— Эм... Пропустите?
Гром выныривает из мыслей. Отступает в сторону, замечая подоспевшую к залу девушку. Она проскакивает мимо, едва не задев его смычком и зажатой под рукой скрипкой, спешит к сцене.
— Может, зайдете? — бросает на ходу. Ее подруги смолкают, смотрят на него, обнаруженного, удивленно.
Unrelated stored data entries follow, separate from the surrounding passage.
-- ==== Sys2Proof/Laws/Pending.lean ====
section
/-! SUPPORT. No operation and no agent reads or changes the pending choices: every move commutes
with replacing them. -/

namespace Sys2Proof.Machine

/-- The state with other pending choices. -/
def State.withPending (p : List Choice) (s : State) : State := { s with pending := p }

/-- An answer with other pending choices. -/
def pendingOf (p : List Choice) : Result → Result
  | .next t => .next (t.withPending p)
  | .fault f => .fault f
  | .refused r => .refused r

variable (p : List Choice) (s : State)

theorem bufRead_withPending (i : Nat) :
    (s.withPending p).bufRead i =
      match s.bufRead i with
      | .ok (b, t) => .ok (b, t.withPending p)
      | .error f => .error f := by
  have e : (s.withPending p).addrExists ((s.withPending p).bufAddr i) =
    s.addrExists (s.bufAddr i) := rfl
  have e2 : (s.withPending p).mem.read ((s.withPending p).bufAddr i) = s.mem.read (s.bufAddr i) :=
    rfl
  have e3 : (s.withPending p).len = s.len := rfl
  unfold State.bufRead
  rw [e, e2, e3]
  by_cases h : i < s.len <;> cases s.addrExists (s.bufAddr i) <;>
    cases s.mem.read (s.bufAddr i) <;> simp only [h, if_true, if_false, Bool.false_eq_true]
  rfl

theorem bufWrite_withPending (i : Nat) (v : Byte) :
    (s.withPending p).bufWrite i v =
      match s.bufWrite i v with
      | .ok t => .ok (t.withPending p)
      | .error f => .error f := by
  have e : (s.withPending p).allocated i = s.allocated i := rfl
  have e3 : (s.withPending p).len = s.len := rfl
  unfold State.bufWrite
  rw [e, e3]
  by_cases h : i < s.len <;> cases s.allocated i <;>
    simp only [h, if_true, if_false, Bool.false_eq_true]
  rfl

theorem tx_withPending : tx (s.withPending p) = pendingOf p (tx s) := by
  have e : (s.withPending p).moreToSend = s.moreToSend := rfl
  have e2 : (s.withPending p).cur = s.cur := rfl
  simp only [tx, e, e2, bufRead_withPending]
  cases s.moreToSend
  · rfl
  · cases s.bufRead s.cur <;> rfl

theorem rxArm_withPending : rxArm (s.withPending p) = (rxArm s).withPending p := by
  have e : (s.withPending p).moreToAck = s.moreToAck := rfl
  simp only [rxArm, e]
  cases s.moreToAck <;> rfl

theorem waitW1_withPending (r : Fpc) :
    waitW1 r (s.withPending p) = (waitW1 r s).withPending p := by
  have e : (s.withPending p).busy = s.busy := rfl
  have e2 : (s.withPending p).budgetUsed = s.budgetUsed := rfl
  simp only [waitW1, e, e2]
  cases s.busy <;> cases s.budgetUsed <;> rfl

theorem waitW2_withPending : waitW2 (s.withPending p) = (waitW2 s).withPending p := by
  have e : (s.withPending p).elapsed = s.elapsed := rfl
  simp only [waitW2, e]
  split <;> rfl

theorem runCommand_withPending (op : Fop) (l : Fpc) (a : Option (Nat × Nat))
    (micro : State → State)
    (hm : ∀ s : State, micro (s.withPending p) = (micro s).withPending p) :
    runCommand op l a micro (s.withPending p) = pendingOf p (runCommand op l a micro s) := by
  have e : (s.withPending p).fop = s.fop := rfl
  have e2 : beginCommand op l a (s.withPending p) = (beginCommand op l a s).withPending p := rfl
  simp only [runCommand, e, e2, hm]
  split
  · rfl
  · split <;> rfl

/-- Every operation commutes with a change of the pending choices. -/
theorem exec_withPending (i : Instr) : exec i (s.withPending p) = pendingOf p (exec i s) := by
  cases i
  case sStart => exact tx_withPending p { s with cur := 0 }
  case sRepeatedStart => exact tx_withPending p { s with cur := 0 }
  case sWriteAddressAck => exact tx_withPending p s
  case sWriteDataAck => exact tx_withPending p s
  case sReadAddressAck => exact congrArg Host.Outcome.next (rxArm_withPending p s)
  case sReadDataAck =>
    have e : (s.withPending p).cur = s.cur := rfl
    have e2 : (s.withPending p).dr = s.dr := rfl
    simp only [exec, execSReadDataAck, bufWrite_withPending, e, e2]
    cases s.bufWrite s.cur s.dr with
    | error f => rfl
    | ok t => exact congrArg Host.Outcome.next (rxArm_withPending p { t with cur := s.cur + 1 })
  case sReadDataNack =>
    have e : (s.withPending p).cur = s.cur := rfl
    have e2 : (s.withPending p).dr = s.dr := rfl
    simp only [exec, execSReadDataNack, bufWrite_withPending, e, e2]
    cases s.bufWrite s.cur s.dr <;> rfl
  case hInit =>
    refine runCommand_withPending p s _ _ _ _ fun s => ?_
    have e : (s.withPending p).fpc = s.fpc := rfl
    simp only [initMicro, e]
    split <;> rfl
  case hBusy =>
    refine runCommand_withPending p s _ _ _ _ fun s => ?_
    have e : (s.withPending p).fpc = s.fpc := rfl
    simp only [busyMicro, e]
    split <;> rfl
  case hConfigure b n =>
    refine runCommand_withPending p s _ _ _ _ fun s => ?_
    have e : (s.withPending p).fpc = s.fpc := rfl
    have e2 : (s.withPending p).cfg = s.cfg := rfl
    simp only [configureMicro, e, e2, waitW1_withPending, waitW2_withPending]
    split
    · split <;> rfl
    all_goals rfl
  case hStart =>
    refine runCommand_withPending p s _ _ _ _ fun s => ?_
    have e : (s.withPending p).fpc = s.fpc := rfl
    have e2 : (s.withPending p).cfg = s.cfg := rfl
    have e3 : (s.withPending p).buf = s.buf := rfl
    simp only [startMicro, e, e2, e3, waitW1_withPending, waitW2_withPending]
    split
    · split <;> rfl
    all_goals rfl
  case hQueryResult =>
    refine runCommand_withPending p s _ _ _ _ fun s => ?_
    have e : (s.withPending p).fpc = s.fpc := rfl
    simp only [queryResultMicro, e, waitW1_withPending, waitW2_withPending]
    split <;> rfl
  case hLastStatus =>
    refine runCommand_withPending p s _ _ _ _ fun s => ?_
    have e : (s.withPending p).fpc = s.fpc := rfl
    simp only [lastStatusMicro, e]
    split <;> rfl
  case hErrorCount =>
    refine runCommand_withPending p s _ _ _ _ fun s => ?_
    have e : (s.withPending p).fpc = s.fpc := rfl
    simp only [errorCountMicro, e]
    split <;> rfl
  all_goals rfl

/-- Every agent's move commutes with a change of the pending choices. -/
theorem agentTurn_withPending (c : Choice) :
    agentTurn c (s.withPending p) = pendingOf p (agentTurn c s) := by
  cases c
  case sequencer =>
    have e : (s.withPending p).seqEnabled = s.seqEnabled := rfl
    have e2 : interruptEntry (s.withPending p) = interruptEntry s := rfl
    simp only [agentTurn, sequencerTurn, e, e2, exec_withPending]
    cases s.seqEnabled <;> rfl
  case facade =>
    have e : (s.withPending p).command = s.command := rfl
    have e2 : launching (s.withPending p) = launching s := rfl
    have e3 : (s.withPending p).storageValid = s.storageValid := rfl
    have e4 : (s.withPending p).hc = s.hc := rfl
    have e5 : (s.withPending p).cfg = s.cfg := rfl
    simp only [agentTurn, facadeTurn, e, e2, e3, e4, e5, exec_withPending]
    generalize s.command = k
    generalize s.hc = h
    cases k with
    | some i => dsimp only; split <;> rfl
    | none =>
      cases h with
      | none => rfl
      | some w => dsimp only; split <;> rfl
  case event status data other =>
    have e : (s.withPending p).eventEnabled = s.eventEnabled := rfl
    simp only [agentTurn, controllerEvent, e]
    cases s.eventEnabled <;> rfl
  case refBus data other =>
    have e : (s.withPending p).eventEnabled = s.eventEnabled := rfl
    have e2 : refBusNext data (s.withPending p) = refBusNext data s := rfl
    have e3 : (s.withPending p).busy = s.busy := rfl
    simp only [agentTurn, refBusEvent, controllerEvent, e, e2, e3]
    cases s.eventEnabled <;> cases s.busy <;> cases refBusNext data s <;> rfl
  case refBusReplaced status data other =>
    have e : (s.withPending p).eventEnabled = s.eventEnabled := rfl
    have e2 : refBusNext data (s.withPending p) = refBusNext data s := rfl
    simp only [agentTurn, refBusReplaced, controllerEvent, e, e2]
    cases s.eventEnabled <;> rfl
  case present w =>
    have e : (s.withPending p).fop = s.fop := rfl
    have e2 : (s.withPending p).hc = s.hc := rfl
    simp only [agentTurn, hostPresent, e, e2]
    split <;> rfl
  case hostStore a v =>
    have e : hostForbidden a (s.withPending p) = hostForbidden a s := rfl
    simp only [agentTurn, hostStore, e]
    split <;> rfl
  case hostFree a =>
    have e : hostForbidden a (s.withPending p) = hostForbidden a s := rfl
    simp only [agentTurn, hostFree, e]
    split <;> rfl
  all_goals rfl

end Sys2Proof.Machine
end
Игорь неловко протискивается на одно из ближайших кресел, кивает подросткам.
— Почему вы репетируете так поздно? — пытается снять неловкость.
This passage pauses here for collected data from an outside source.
theorem MicroStep.errcnt_cases (m : MicroStep i s t) :
    t.errcnt = s.errcnt ∨ (i = .hQueryResult ∧ s.fpc = .Q3 ∧ s.tOk = false) := by
  cases m
  case queryQ3 l =>
    cases s.tOk with
    | true => exact .inl (by simp)
    | false => exact .inr ⟨rfl, l, rfl⟩
  all_goals exact .inl rfl

theorem MicroStep.buf_len_cases (m : MicroStep i s t) :
    (t.buf = s.buf ∧ t.len = s.len) ∨
      ((∃ b n, i = .hConfigure b n) ∧ (s.fpc = .C3 ∨ s.fpc = .C4)) := by
  cases m
  case configureC3 b n l => exact .inr ⟨⟨b, n, rfl⟩, .inl l⟩
  case configureC4 b n l => exact .inr ⟨⟨b, n, rfl⟩, .inr l⟩
  all_goals exact .inl ⟨rfl, rfl⟩

theorem MicroStep.br_port_cases (m : MicroStep i s t) :
    (t.br = s.br ∧ t.port = s.port) ∨ i = .hInit := by
  cases m
  case initI1 => exact .inr rfl
  case initI2 => exact .inr rfl
  all_goals exact .inl ⟨rfl, rfl⟩

theorem MicroStep.ok_cases (m : MicroStep i s t) :
    t.ok = s.ok ∨ (t.ok = false ∧ i = .hStart ∧ s.fpc = .S3) := by
  cases m
  case startS3 l => exact .inr ⟨rfl, rfl, l⟩
  all_goals exact .inl rfl

/-- A reaction leaves `OK`, or sets it and ends the transfer (40_sequencer.md R122, R131). -/
theorem ReactsTo.ok_cases (r : ReactsTo i s t) :
    t.ok = s.ok ∨ (t.ok = true ∧ t.cr.ie = false) := by
  cases r with
  | complete | storeLast => exact .inr ⟨rfl, rfl⟩
  | send from_ => rw [from_.frame]; exact .inl rfl
  | arm | store | restart | fail => exact .inl rfl

/-- No command begins at a label after the wait: what such a label grants, only a command in
progress has. -/
theorem firstLabel_ne_of_afterWait {l : Fpc} (a : l.isAfterWait = true) : firstLabel i ≠ l := by
  rintro rfl
  cases i <;> simp [firstLabel, Fpc.isAfterWait] at a

/-- The five rights of 10_state.md R42 and 40_sequencer.md R149, for one execution. -/
structure WriteRights (i : Instr) (s t : State) : Prop where
  errcnt : t.errcnt ≠ s.errcnt → i = .hQueryResult ∧ s.fpc = .Q3 ∧ s.tOk = false
  bufLen : t.buf ≠ s.buf ∨ t.len ≠ s.len →
    (∃ b n, i = .hConfigure b n) ∧ (s.fpc = .C3 ∨ s.fpc = .C4)
  brPort : t.br ≠ s.br ∨ t.port ≠ s.port → i = .hInit
  okSet : s.ok = false → t.ok = true → isReaction i = true ∧ t.cr.ie = false
  okCleared : s.ok = true → t.ok = false → i = .hStart ∧ s.fpc = .S3

theorem WriteRights.refl (i : Instr) (s : State) : WriteRights i s s where
  errcnt h := absurd rfl h
  bufLen h := by simp at h
  brPort h := by simp at h
  okSet h k := by simp [h] at k
  okCleared h k := by simp [h] at k

theorem ReactsTo.writeRights (hi : isReaction i = true) (r : ReactsTo i s t) :
    WriteRights i s t where
  errcnt h := h.elim (by rw [r.frame])
  bufLen h := h.elim (absurd (by rw [r.frame])) (absurd (by rw [r.frame]))
  brPort h := h.elim (absurd (by rw [r.frame])) (absurd (by rw [r.frame]))
  okSet h k := by
    rcases r.ok_cases with e | ⟨_, ie⟩
    · simp [e, h] at k
    · exact ⟨hi, ie⟩
  okCleared h k := by
    rcases r.ok_cases with e | ⟨e, _⟩
    · simp [e, h] at k
    · simp [e] at k

theorem MicroStep.writeRights (m : MicroStep i s t) : WriteRights i s t where
  errcnt h := m.errcnt_cases.resolve_left h
  bufLen h := m.buf_len_cases.resolve_left fun e => h.elim (absurd e.1) (absurd e.2)
  brPort h := m.br_port_cases.resolve_left fun e => h.elim (absurd e.1) (absurd e.2)
  okSet h k := by
    rcases m.ok_cases with e | ⟨e, _⟩
    · simp [e, h] at k
    · simp [e] at k
  okCleared h k := by
    rcases m.ok_cases with e | ⟨_, st⟩
    · simp [e, h] at k
    · exact st

/-- Beginning a command moves none of these registers, and it begins at none of the labels that
may. -/
theorem StepsFrom.writeRights (from_ : StepsFrom i s s0) (w : WriteRights i s0 t) :
    WriteRights i s t := by
  cases from_ with
  | going => exact w
  | first =>
    exact {
      errcnt := fun h => absurd (w.errcnt h).2.1 (firstLabel_ne_of_afterWait rfl)
      bufLen := fun h => ((w.bufLen h).2.elim
        (firstLabel_ne_of_afterWait rfl) (firstLabel_ne_of_afterWait rfl)).elim
      brPort := w.brPort
      okSet := w.okSet
      okCleared := fun h k => absurd (w.okCleared h k).2 (firstLabel_ne_of_afterWait rfl) }

theorem exec_writeRights (h : exec i s = .next t) : WriteRights i s t := by
  cases hi : isReaction i with
  | true => exact (reaction_cases hi h).writeRights hi
  | false =>
    obtain ⟨t', e, step⟩ := command_cases s hi
    obtain rfl : t' = t := by simpa [e] using h
    rcases step with rfl | ⟨s0, from_, m⟩
    · exact .refl i t'
    · exact from_.writeRights m.writeRights

/-- Settles O36, by the rights of reactions and of micro-steps. -/
theorem writeRightsOfEveryOperation : Obligations.WriteRightsOfEveryOperation := by
  intro i s t h
  obtain ⟨errcnt, bufLen, brPort, okSet, okCleared⟩ := exec_writeRights h
  exact ⟨errcnt, bufLen, brPort, okSet, okCleared⟩
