-- ==== Sys2Proof/Syntax.lean ====
section
/-!
DEFINITION. The commands of the terminal: one constructor per row of spec/opcode_table.json, in the table's order, with the
row's operands. A row that is a register access carries the master that makes it and, of a write, the word written; a row
that is an event carries what the outside gives it (frames, levels, outcomes of decoding, times that have come).
-/
namespace Sys2Proof
open Sys2Proof.Machine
— А почему вы под дверью подслушиваете? — прилетает ответка от гитаристки, очевидно, фронтменши. — Вы же вроде ищете кого-то... Я не думала, что меня.
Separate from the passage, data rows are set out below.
/-! Block sub (spec/11, spec/13). -/

/-- SUB_PORT_CTRL: port control, base + 0x100 -/
abbrev SUB_PORT_CTRL.A (i : Nat) : Nat := 0x4000100 + 0x1000 * i
abbrev SUB_PORT_CTRL.ENABLE (i : Nat) : FRef := ⟨SUB_PORT_CTRL.A i, 0, 1⟩
abbrev SUB_PORT_CTRL.DOWN_ACTION (i : Nat) : FRef := ⟨SUB_PORT_CTRL.A i, 1, 1⟩
abbrev SUB_PORT_CTRL.MACSEC_EN (i : Nat) : FRef := ⟨SUB_PORT_CTRL.A i, 2, 1⟩
abbrev SUB_PORT_CTRL.LPI_EN (i : Nat) : FRef := ⟨SUB_PORT_CTRL.A i, 3, 1⟩
abbrev SUB_PORT_CTRL.SPK_SPEED (i : Nat) : FRef := ⟨SUB_PORT_CTRL.A i, 4, 2⟩
abbrev SUB_PORT_CTRL.MAX_LEN (i : Nat) : FRef := ⟨SUB_PORT_CTRL.A i, 8, 14⟩
/-- SUB_PORT_STATUS: port state, base + 0x104 -/
abbrev SUB_PORT_STATUS.A (i : Nat) : Nat := 0x4000104 + 0x1000 * i
abbrev SUB_PORT_STATUS.STATE (i : Nat) : FRef := ⟨SUB_PORT_STATUS.A i, 0, 2⟩
abbrev SUB_PORT_STATUS.RESTART_PENDING (i : Nat) : FRef := ⟨SUB_PORT_STATUS.A i, 2, 1⟩
abbrev SUB_PORT_STATUS.HELD (i : Nat) : FRef := ⟨SUB_PORT_STATUS.A i, 3, 1⟩
abbrev SUB_PORT_STATUS.LINK (i : Nat) : FRef := ⟨SUB_PORT_STATUS.A i, 4, 1⟩
abbrev SUB_PORT_STATUS.PHY_LINK (i : Nat) : FRef := ⟨SUB_PORT_STATUS.A i, 5, 1⟩
abbrev SUB_PORT_STATUS.PFC_RX_MASK (i : Nat) : FRef := ⟨SUB_PORT_STATUS.A i, 8, 8⟩
abbrev SUB_PORT_STATUS.PFC_TX_XOFF (i : Nat) : FRef := ⟨SUB_PORT_STATUS.A i, 16, 8⟩
/-- SUB_MAC_ADDR_LO: port address bytes 2–5 -/
abbrev SUB_MAC_ADDR_LO.A (i : Nat) : Nat := 0x4000108 + 0x1000 * i
abbrev SUB_MAC_ADDR_LO.ADDR (i : Nat) : FRef := ⟨SUB_MAC_ADDR_LO.A i, 0, 32⟩
/-- SUB_MAC_ADDR_HI: port address bytes 0–1 -/
abbrev SUB_MAC_ADDR_HI.A (i : Nat) : Nat := 0x400010C + 0x1000 * i
abbrev SUB_MAC_ADDR_HI.ADDR (i : Nat) : FRef := ⟨SUB_MAC_ADDR_HI.A i, 0, 16⟩
/-- SUB_PFC_CFG: pause timing, base + 0x110 -/
abbrev SUB_PFC_CFG.A (i : Nat) : Nat := 0x4000110 + 0x1000 * i
abbrev SUB_PFC_CFG.QUANTA (i : Nat) : FRef := ⟨SUB_PFC_CFG.A i, 0, 16⟩
abbrev SUB_PFC_CFG.REFRESH (i : Nat) : FRef := ⟨SUB_PFC_CFG.A i, 16, 16⟩
/-- SUB_EEE_CFG: low-power idle, base + 0x114 -/
abbrev SUB_EEE_CFG.A (i : Nat) : Nat := 0x4000114 + 0x1000 * i
abbrev SUB_EEE_CFG.LPI_IDLE (i : Nat) : FRef := ⟨SUB_EEE_CFG.A i, 0, 16⟩
abbrev SUB_EEE_CFG.TW_SYS (i : Nat) : FRef := ⟨SUB_EEE_CFG.A i, 16, 16⟩
/-- SUB_TS_CFG: timestamps, base + 0x120 -/
abbrev SUB_TS_CFG.A (i : Nat) : Nat := 0x4000120 + 0x1000 * i
abbrev SUB_TS_CFG.TS_Q (i : Nat) : FRef := ⟨SUB_TS_CFG.A i, 0, 4⟩
abbrev SUB_TS_CFG.TS_RX_EN (i : Nat) : FRef := ⟨SUB_TS_CFG.A i, 4, 1⟩
/-- SUB_TS_ADJ: timestamp corrections, signed ps -/
abbrev SUB_TS_ADJ.A (i : Nat) : Nat := 0x4000124 + 0x1000 * i
abbrev SUB_TS_ADJ.RX_ADJ (i : Nat) : FRef := ⟨SUB_TS_ADJ.A i, 0, 16⟩
abbrev SUB_TS_ADJ.TX_ADJ (i : Nat) : FRef := ⟨SUB_TS_ADJ.A i, 16, 16⟩
/-- SUB_GATE_CTRL: gate list control, base + 0x130 -/
abbrev SUB_GATE_CTRL.A (i : Nat) : Nat := 0x4000130 + 0x1000 * i
abbrev SUB_GATE_CTRL.GATE_EN (i : Nat) : FRef := ⟨SUB_GATE_CTRL.A i, 0, 1⟩
abbrev SUB_GATE_CTRL.CONFIG_CHANGE (i : Nat) : FRef := ⟨SUB_GATE_CTRL.A i, 1, 1⟩
abbrev SUB_GATE_CTRL.GUARD (i : Nat) : FRef := ⟨SUB_GATE_CTRL.A i, 2, 1⟩
/-- SUB_GATE_BASE_NS: gate list base, ns -/
abbrev SUB_GATE_BASE_NS.A (i : Nat) : Nat := 0x4000134 + 0x1000 * i
abbrev SUB_GATE_BASE_NS.NS (i : Nat) : FRef := ⟨SUB_GATE_BASE_NS.A i, 0, 30⟩
/-- SUB_GATE_BASE_SEC_LO: gate list base, seconds [31:0] -/
abbrev SUB_GATE_BASE_SEC_LO.A (i : Nat) : Nat := 0x4000138 + 0x1000 * i
abbrev SUB_GATE_BASE_SEC_LO.SEC (i : Nat) : FRef := ⟨SUB_GATE_BASE_SEC_LO.A i, 0, 32⟩
/-- SUB_GATE_BASE_SEC_HI: gate list base, seconds [47:32] -/
abbrev SUB_GATE_BASE_SEC_HI.A (i : Nat) : Nat := 0x400013C + 0x1000 * i
abbrev SUB_GATE_BASE_SEC_HI.SEC (i : Nat) : FRef := ⟨SUB_GATE_BASE_SEC_HI.A i, 0, 16⟩
/-- SUB_GATE_CYCLE: gate list cycle, ns -/
abbrev SUB_GATE_CYCLE.A (i : Nat) : Nat := 0x4000140 + 0x1000 * i
abbrev SUB_GATE_CYCLE.CYCLE (i : Nat) : FRef := ⟨SUB_GATE_CYCLE.A i, 0, 30⟩
/-- SUB_GATE_LEN: pending list entries -/
abbrev SUB_GATE_LEN.A (i : Nat) : Nat := 0x4000144 + 0x1000 * i
abbrev SUB_GATE_LEN.LEN (i : Nat) : FRef := ⟨SUB_GATE_LEN.A i, 0, 9⟩
/-- SUB_GATE_STATUS: gate list state, base + 0x148 -/
abbrev SUB_GATE_STATUS.A (i : Nat) : Nat := 0x4000148 + 0x1000 * i
abbrev SUB_GATE_STATUS.ACTIVE_LIST (i : Nat) : FRef := ⟨SUB_GATE_STATUS.A i, 0, 1⟩
abbrev SUB_GATE_STATUS.CHANGE_PENDING (i : Nat) : FRef := ⟨SUB_GATE_STATUS.A i, 1, 1⟩
abbrev SUB_GATE_STATUS.GATES (i : Nat) : FRef := ⟨SUB_GATE_STATUS.A i, 8, 8⟩
abbrev SUB_GATE_STATUS.ENTRY (i : Nat) : FRef := ⟨SUB_GATE_STATUS.A i, 16, 8⟩
/-- SUB_GATE_CNT: gate list counters -/
abbrev SUB_GATE_CNT.A (i : Nat) : Nat := 0x400014C + 0x1000 * i
abbrev SUB_GATE_CNT.GATE_LATE_COUNT (i : Nat) : FRef := ⟨SUB_GATE_CNT.A i, 0, 16⟩
abbrev SUB_GATE_CNT.GATE_SWITCH_COUNT (i : Nat) : FRef := ⟨SUB_GATE_CNT.A i, 16, 16⟩
/-- SUB_RX_FRAMES: SUB_RX_FRAMES (lo) -/
abbrev SUB_RX_FRAMES.A (i : Nat) : Nat := 0x4000200 + 0x1000 * i
abbrev SUB_RX_FRAMES.LO (i : Nat) : FRef := ⟨SUB_RX_FRAMES.A i, 0, 32⟩
/-- SUB_RX_FRAMES_HI: SUB_RX_FRAMES (hi) -/
abbrev SUB_RX_FRAMES_HI.A (i : Nat) : Nat := 0x4000204 + 0x1000 * i
abbrev SUB_RX_FRAMES_HI.HI (i : Nat) : FRef := ⟨SUB_RX_FRAMES_HI.A i, 0, 32⟩
/-- SUB_RX_BYTES: SUB_RX_BYTES (lo) -/
abbrev SUB_RX_BYTES.A (i : Nat) : Nat := 0x4000208 + 0x1000 * i
abbrev SUB_RX_BYTES.LO (i : Nat) : FRef := ⟨SUB_RX_BYTES.A i, 0, 32⟩
/-- SUB_RX_BYTES_HI: SUB_RX_BYTES (hi) -/
abbrev SUB_RX_BYTES_HI.A (i : Nat) : Nat := 0x400020C + 0x1000 * i
abbrev SUB_RX_BYTES_HI.HI (i : Nat) : FRef := ⟨SUB_RX_BYTES_HI.A i, 0, 32⟩
/-- SUB_TX_FRAMES: SUB_TX_FRAMES (lo) -/
abbrev SUB_TX_FRAMES.A (i : Nat) : Nat := 0x4000210 + 0x1000 * i
abbrev SUB_TX_FRAMES.LO (i : Nat) : FRef := ⟨SUB_TX_FRAMES.A i, 0, 32⟩
/-- SUB_TX_FRAMES_HI: SUB_TX_FRAMES (hi) -/
abbrev SUB_TX_FRAMES_HI.A (i : Nat) : Nat := 0x4000214 + 0x1000 * i
abbrev SUB_TX_FRAMES_HI.HI (i : Nat) : FRef := ⟨SUB_TX_FRAMES_HI.A i, 0, 32⟩
/-- SUB_TX_BYTES: SUB_TX_BYTES (lo) -/
abbrev SUB_TX_BYTES.A (i : Nat) : Nat := 0x4000218 + 0x1000 * i
abbrev SUB_TX_BYTES.LO (i : Nat) : FRef := ⟨SUB_TX_BYTES.A i, 0, 32⟩
/-- SUB_TX_BYTES_HI: SUB_TX_BYTES (hi) -/
abbrev SUB_TX_BYTES_HI.A (i : Nat) : Nat := 0x400021C + 0x1000 * i
abbrev SUB_TX_BYTES_HI.HI (i : Nat) : FRef := ⟨SUB_TX_BYTES_HI.A i, 0, 32⟩
/-- SUB_PORT_CNT: port counters -/
abbrev SUB_PORT_CNT.A (i j : Nat) : Nat := 0x4000240 + 0x1000 * i + 4 * j
abbrev SUB_PORT_CNT.COUNT (i j : Nat) : FRef := ⟨SUB_PORT_CNT.A i j, 0, 32⟩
Вся компания прыскает со смеху. Гром сам от улыбки не удерживается.
— Можно я послушаю? — спрашивает Игорь. Девчонки теперь смотрят оценивающе.
— Мы не играем «Любэ» и Газманова, — вступает в разговор скрипачка, как раз настраивающая инструмент. — И «Белые розы» всякие.
— Я — что, так плохо выгляжу?
— И песен про ментов у нас нет, — подключается третья. — И про зону.
— С ума сойти, — Игорь выдает максимум иронии. — Про что поете тогда?
— Про любовь, — говорит гитаристка, опустив голову, ковыряясь в струнах — смущается. — Вам такое неинтересно будет.
— Отчего же, — еще весел, но внутри невыносимо. Смех Разумовского-проекции бьет болезненным звоном по ушам. — Я такой же человек, как вы, вроде.
— Вроде, — усмехается себе под нос, поднявшись на сцену. Вскидывает насмешливый взгляд, перехватывая гитару покрепче. — До конца не уверены?
Разумовский с соседнего кресла смотрит в упор испытующе, азартно. Гром в его сторону головы ни на миллиметр не поворачивает. Выдерживает взгляд чужой.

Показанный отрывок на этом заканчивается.